# exotic hybrids



## AM Pythons (Mar 25, 2010)

come across some pics today, junglexcorn & blueyxshingle & a bluey x ? wierd..


----------



## Retic (Mar 25, 2010)

The Jungle Corn isn't what people on here think it is, they are the result of crossing a Corn Snake with a King Snake, 2 related species. That one looks like a California Kingsnake x Corn.


----------



## Klaery (Mar 25, 2010)

I was going to ask how on earth that would happen haha. Thanks Boa


----------



## Retic (Mar 25, 2010)

No problem, I thought the name would cause some confusion


----------



## jinjajoe (Mar 25, 2010)

The last Bluey looks like one of the Papua New Guinean forms...... may well be a cross however between a PNG form & an Aussie form...... most likely a Northern.


----------



## Australis (Mar 25, 2010)

Not so exotic, exotics.


----------



## Sock Puppet (Mar 26, 2010)

Bluey x shingles aren't a new thing, there's was a big one on display at last year's Wild Expo.
If you do a search I'm sure it won't be too hard to find a pic of it.


----------



## AM Pythons (Mar 26, 2010)

boa said:


> The Jungle Corn isn't what people on here think it is, they are the result of crossing a Corn Snake with a King Snake, 2 related species. That one looks like a California Kingsnake x Corn.

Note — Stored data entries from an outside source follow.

/-- LT-2 and LT-4 in one, with what the access does left open: without a turn of the engine before the access it is a
hazard; with one it is made on what ENCODE NRZ left, and the run goes on to the end of the schedule. -/
theorem runFor_encNrz_then {s : State} {a : Access} {ag : List Move} (hs : HoldsBits s [true]) (hb : s.status.busy = false)
    (ha : s.agenda = ag) (hr : .reset ∉ ag) (hm : hostMoves ag = [issue .encNrz, .host a]) (hns : a ≠ .readReg 0x04 4) :
    (∃ k, runFor k s = .fault (.hostHazard .busy)) ∨
    ∃ t : State, t.outBuf.read 0 = some 0x00000001#32 ∧ t.reads = s.reads ∧ t.cfg = s.cfg ∧
      ∀ t', t.accessIdle a = .next t' → t'.status = t.status → t'.agenda = t.agenda →
        runFor ag.length s = .next (t'.withAgenda []) := by
  obtain ⟨p, q, r, hag⟩ := exists_turns_of_two hr hm
  rw [hag] at ha
  cases q with
  | zero => exact .inl ⟨p + 2, (runFor_access_before hb ha).trans (State.access_of_busy rfl hns)⟩
  | succ q =>
    obtain ⟨t, ht, hout, hreads, hcfg⟩ := engineStep_encNrz_one
      (s := (s.latch (encode .encNrz)).withAgenda (.host a :: List.replicate r Move.engine)) hs rfl
    have hbusy : t.status.busy = false := engineStep_busy ht
    have hagenda : t.agenda = .host a :: List.replicate r Move.engine := (engineStep_keeps ht).1
    refine .inr ⟨t.withAgenda (List.replicate r Move.engine), hout, hreads, hcfg, fun t' ht' hst hat => ?_⟩
    have hstep : step t = .next t' := (HostNext.step_eq ⟨hbusy, hagenda⟩).trans ht'
    have hlen : ag.length = p + (q + 1) + 2 + r := by simp [hag]; omega
    rw [hlen, runFor_add_of_next ((runFor_access_after hb ha ht).trans hstep)]
    exact runFor_idle_turns (by rw [hst]; exact hbusy) (by rw [hat]; simp)

end Sys2Proof.Claims

/-- Settles O60: by the number of the engine's turns between the write of CMD and the access. -/
theorem litmusAccessAfterCmdWrite : Obligations.LitmusAccessAfterCmdWrite := by
  unfold Obligations.LitmusAccessAfterCmdWrite
  refine ⟨fun s u v a p q rest hb ha hu => ⟨fun hq => ?_, fun hq => ?_⟩, fun s v hs hb => ⟨fun ag ha hr hm => ?_,
    fun ag ha hr hm => ?_⟩⟩
  · subst hq hu
    have hrun := runFor_access_before hb ha
    have hword : Status.latched.toWord = 1#32 := by decide
    refine ⟨fun hns => hrun.trans (State.access_of_busy rfl hns), fun h => hrun.trans ?_⟩
    rw [h, State.access_readStatus, State.withAgenda_status, State.latch_status, hword]
    rfl
  · obtain ⟨q, rfl⟩ := Nat.exists_eq_succ_of_ne_zero hq.ne'
    subst hu
    have hstep : step ((s.latch v).withAgenda (.engine :: Move.host a :: rest)) =
        engineStep ((s.latch v).withAgenda (.host a :: rest)) := step_engine_of_busy rfl _
    cases he : engineStep ((s.latch v).withAgenda (.host a :: rest)) with
    | next t =>
      obtain ⟨hag, hin, htin⟩ := engineStep_keeps he
      exact .inl ⟨t, hstep.trans he, engineStep_busy he, hag, hin, htin, runFor_access_after hb ha he⟩
    | fault f =>
      obtain ⟨b, k, first, rfl, hread⟩ := engineStep_stops he
      exact .inr ⟨b, k, first, hstep.trans he, by cases b <;> exact hread, runFor_access_never hb ha he⟩
    | refused x => exact absurd he (engineStep_ne_refused rfl x)
  · refine (runFor_encNrz_then hs hb ha hr hm nofun).imp_right ?_
    rintro ⟨t, hout, hreads, hcfg, hrun⟩
    have hacc : t.accessIdle (.readBuf .out 0) = .next (t.answer 0x00000001#32) := by
      simp [State.accessIdle, State.answerElem, capOf, Config.capOut, hout]
    exact ⟨_, hrun _ hacc rfl rfl, congrArg (· ++ [0x00000001#32]) hreads⟩
  · refine (runFor_encNrz_then hs hb ha hr hm nofun).imp_right ?_
    rintro ⟨t, hout, hreads, hcfg, hrun⟩
    have hacc : t.accessIdle (.writeBuf .inB 0 v) = .next (t.setBuf .inB (t.inBuf.write 0 v)) := by
      simp [State.accessIdle, capOf, Config.capIn]
    exact ⟨_, hrun _ hacc rfl rfl, hout, Memory.read_write_same _ _ _⟩

end

section
/-! The laws of the line-code unit (40_line_codes section 10): the alphabets (R161), the round trip (R162), the marks of
AMI and Pseudoternary (R163), and the intervals of the two Manchester codes (R164, R165). -/

open Sys2Proof Sys2Proof.Machine Sys2Proof.Claims

/-! ### The seven codes as one family -/

namespace Sys2Proof.Machine

/-- What ENCODE of a variant computes on a core with these parameters. -/
def encodeOf (c : Config) : LineCode → List Bool → List Int × Option Int
  | .nrz => stateless encodeNrz
  | .nrzl => stateless encodeNrzl
  | .nrzi => stateful encodeNrzi
  | .ami => stateful encodeAmi
  | .pst => stateful encodePst
  | .man => stateless encodeMan
  | .dman => stateful (encodeDman c.dmInit)
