-- ==== Sys2Proof/Config.lean ====
section
/-! DEFINITION. The open parameters of 00_scope R9 and the free values of everything the spec calls
unspecified (93_implementation_defined).  The capacities and the choice of transform are plain data
carried by State (log 4), so that every statement holds for each of them; what stands here as a
constant without a body is a value nothing can be proved of (logs 5, 9). -/

namespace Sys2Proof

/-- The parameter `idct` (00_scope R9, 44_inverse_dct R212 to R216): the default `idct_ref`, the
source's literal `idct_src`, or any other transform that satisfies R213 to R215 (log 9). -/
inductive IdctChoice where
  | ref
  | src
  | other
deriving DecidableEq, Repr

/-- The open parameters (00_scope R9).  `ENT_CAP` is at most 2^32-1 by its type. -/
structure Config where
  entCap  : Word
  gridCap : Nat
  idct    : IdctChoice
deriving DecidableEq, Repr

/-- The defaults a model may take (92_eei_decisions, last table; log 4). -/
def Config.default : Config := { entCap := 0xFFFFFFFF#32, gridCap := 67108864, idct := .ref }

/-- Contents of `ENT[i]` that nothing has written since reset number `epoch` (10_state R43, log 5). -/
opaque Config.freeEnt (epoch i : Nat) : Byte

/-- Contents of `HT[k][t].OFFS[j]` that nothing has written (10_state R40, log 5). -/
opaque Config.freeOffs (epoch : Nat) (k : HuffClass) (t j : Nat) : Byte

/-- Contents of `HT[k][t].SYM[j]` that nothing has written (10_state R40, log 5). -/
opaque Config.freeSym (epoch : Nat) (k : HuffClass) (t j : Nat) : Byte

/-- Contents of `HT[k][t].CODE[j]` that nothing has written (10_state R40, log 5). -/
opaque Config.freeCode (epoch : Nat) (k : HuffClass) (t j : Nat) : Word

/-- Contents of `QT[t].Q[i]` that nothing has written (10_state R42, log 5). -/
opaque Config.freeQ (epoch t i : Nat) : BitVec 16

/-- Contents of the `GRID` element at key `a` that nothing has written since the grid was last
invalidated (10_state R44, 60_exceptions R262; log 5). -/
opaque Config.freeGrid (epoch a : Nat) : Word

/-- How far a transform chosen as `.other` departs from `idct_ref` at an element of a block within
its tolerance range; the model cuts it to -1..1 (44_inverse_dct R213, log 9). -/
opaque Config.idctDeviation (F : Block) (i : Nat) : Int

/-- What a transform chosen as `.other` gives for a block outside the tolerance range, where R213
says nothing (44_inverse_dct R213, log 9). -/
opaque Config.idctOutside (F : Block) (i : Nat) : Int

end Sys2Proof
end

 thanks for clearing that up boa, i was wondering about that..


----------



## Jason (Mar 26, 2010)

some wierd and wacky hybrids poping up.... im contemplating throwing a darwin and a RHD woma together this season and see what happens.... i love the look of the comas overseas, some coma variagatas would be nice imo.


----------



## GeckoJosh (Mar 26, 2010)

Sock Puppet said:


> Bluey x shingles aren't a new thing, there's was a big one on display at last year's Wild Expo.
> If you do a search I'm sure it won't be too hard to find a pic of it.

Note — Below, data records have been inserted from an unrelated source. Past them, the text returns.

-- ==== Sys2Proof/Machine/Huffman.lean ====
section
/-! DEFINITION. Code generation and symbol decode (41_huffman_engine R150 to R154, R164): HTBUILD, DECSYM
and the procedures `DecodeSymbol` and `TableReady`. -/

namespace Sys2Proof.Machine

/-! ## HTBUILD -/

/-- Consecutive codes for `n` symbols of one length, from entry `j` and running value `code`
(41_huffman_engine R150, the inner loop). -/
def assignCodes : Nat → Nat → Nat → Memory 32 → Memory 32
  | 0, _, _, m => m
  | n + 1, j, code, m => assignCodes n (j + 1) (code + 1) (m.write j (BitVec.ofNat 32 code))

/-- The codes of the `n` lengths from `l` on (41_huffman_engine R150, the outer loop): after each length
the running value is shifted left by one. -/
def assignLengths (offs : Nat → Nat) : Nat → Nat → Nat → Memory 32 → Memory 32
  | 0, _, _, m => m
  | n + 1, l, code, m =>
    assignLengths offs n (l + 1) (2 * (code + (offs l - offs (l - 1))))
      (assignCodes (offs l - offs (l - 1)) (offs (l - 1)) code m)

/-- `OFFS[l-1] <= OFFS[l]` for the lengths `1 .. n` (41_huffman_engine R150). -/
def offsRising (offs : Nat → Nat) : Nat → Bool
  | 0 => true
  | n + 1 => offsRising offs n && decide (offs n ≤ offs (n + 1))

/-- The four checks of HTBUILD (41_huffman_engine R150); all report TABLE. -/
def tableWellFormed (s : State) (k : HuffClass) (t : Fin 4) : Bool :=
  (s.ht k t).set && decide (offsAt s k t 0 = 0) && offsRising (offsAt s k t) 16 &&
    decide (offsAt s k t 16 ≤ 162)

/-- `BUILT <- b` of a table. -/
def setBuilt (k : HuffClass) (t : Fin 4) (b : Bool) (s : State) : State :=
  setHt k t { s.ht k t with built := b } s

/-- The codes of a table from its offsets (41_huffman_engine R150, 10_state R46). -/
def storeCodes (k : HuffClass) (t : Fin 4) (s : State) : State :=
  setHt k t { s.ht k t with code := assignLengths (offsAt s k t) 16 1 0 (s.ht k t).code } s

/-- HTBUILD (41_huffman_engine R150). -/
def htbuildBody (k : HuffClass) (t : Fin 4) (s : State) : Ran Unit :=
  require (tableWellFormed s k t) .table (setBuilt k t false s) fun s' =>
    .done () (setBuilt k t true (storeCodes k t s'))

/-- HTBUILD T (41_huffman_engine R150). -/
def execHtbuild (k : HuffClass) (t : Fin 4) (s : State) : Host.Outcome State Fault Refusal :=
  command (htbuildBody k t) s

/-! ## Symbol decode -/

/-- The lowest of the `n` entries from `j` on whose code is `acc` (41_huffman_engine R153). -/
def findCode (s : State) (k : HuffClass) (t : Fin 4) (acc : Nat) : Nat → Nat → Option Nat
  | 0, _ => none
  | n + 1, j => if (codeAt s k t j).toNat = acc then some j else findCode s k t acc n (j + 1)

/-- The entry of length `l` whose code is `acc` (41_huffman_engine R153). -/
def matchAt (s : State) (k : HuffClass) (t : Fin 4) (l acc : Nat) : Option Nat :=
  findCode s k t acc (offsAt s k t l - offsAt s k t (l - 1)) (offsAt s k t (l - 1))

/-- The loop of `DecodeSymbol` over the `n` lengths from `l` on (41_huffman_engine R153). -/
def decodeSymbolFrom (k : HuffClass) (t : Fin 4) : Nat → Nat → Nat → State → Ran Byte
  | 0, _, _, s => .raised (raise .nocode s)
  | n + 1, l, acc, s =>
    match readBit s with
    | (none, s') => .raised (raise .underrun s')
    | (some b, s') =>
      match matchAt s' k t l (2 * acc + b) with
      | some j => .done (symAt s' k t j) s'
      | none => decodeSymbolFrom k t n (l + 1) (2 * acc + b) s'

/-- `DecodeSymbol(k, t)` (41_huffman_engine R153). -/
def decodeSymbol (k : HuffClass) (t : Fin 4) (s : State) : Ran Byte := decodeSymbolFrom k t 16 1 0 s

/-- The condition of `TableReady(k, t)` (41_huffman_engine R164). -/
def tableReady (s : State) (k : HuffClass) (t : Fin 4) : Bool := (s.ht k t).set && (s.ht k t).built

/-- What DECSYM does with the outcome of `DecodeSymbol`: also after a raise inside it `RESULT` and
`RFAIL` say so (41_huffman_engine R154). -/
def returnSymbol (r : Ran Byte) : Ran Unit :=
  match r with
  | .done b s => .done () (setResult (b.setWidth 32) s)
  | .raised s => .raised (setFail s)

/-- DECSYM (41_huffman_engine R154). -/
def decsymBody (k : HuffClass) (t : Fin 4) (s : State) : Ran Unit :=
  require (tableReady s k t) .table s fun s' => returnSymbol (decodeSymbol k t s')

/-- DECSYM T (41_huffman_engine R154). -/
def execDecsym (k : HuffClass) (t : Fin 4) (s : State) : Host.Outcome State Fault Refusal :=
  command (decsymBody k t) s

end Sys2Proof.Machine
end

So they are legal in Australia?


----------



## miss2 (Mar 26, 2010)

i dont think they are illeagel just not something that is commonly done??


----------



## miss2 (Mar 26, 2010)

what would that 3rd bluie x be? anyone have any ideas??


----------



## Sock Puppet (Mar 26, 2010)

Geckoman said:


> So they are legal in Australia?


I wouldn't have a clue to be honest. But I have seen one in the flesh, & pics of some others. 
Legal or not, they are around. 

Despite, in NSW anyway, the DEECW stating hybridisation is not encouraged (yet NOT illegal), they still indicate some hybrid species codes for the animal keepers record books (mostly morelia), however they have got one for eastern x blotched blueys, but not for bluey x rugosa.


----------



## Jason (Mar 26, 2010)

Jason said:


> some wierd and wacky hybrids poping up.... im contemplating throwing a darwin and a RHD woma together this season and see what happens.... i love the look of the comas overseas, some coma variagatas would be nice imo.



haha... got a few bites. for those that have red this or PM'd me... i was just kidding.


----------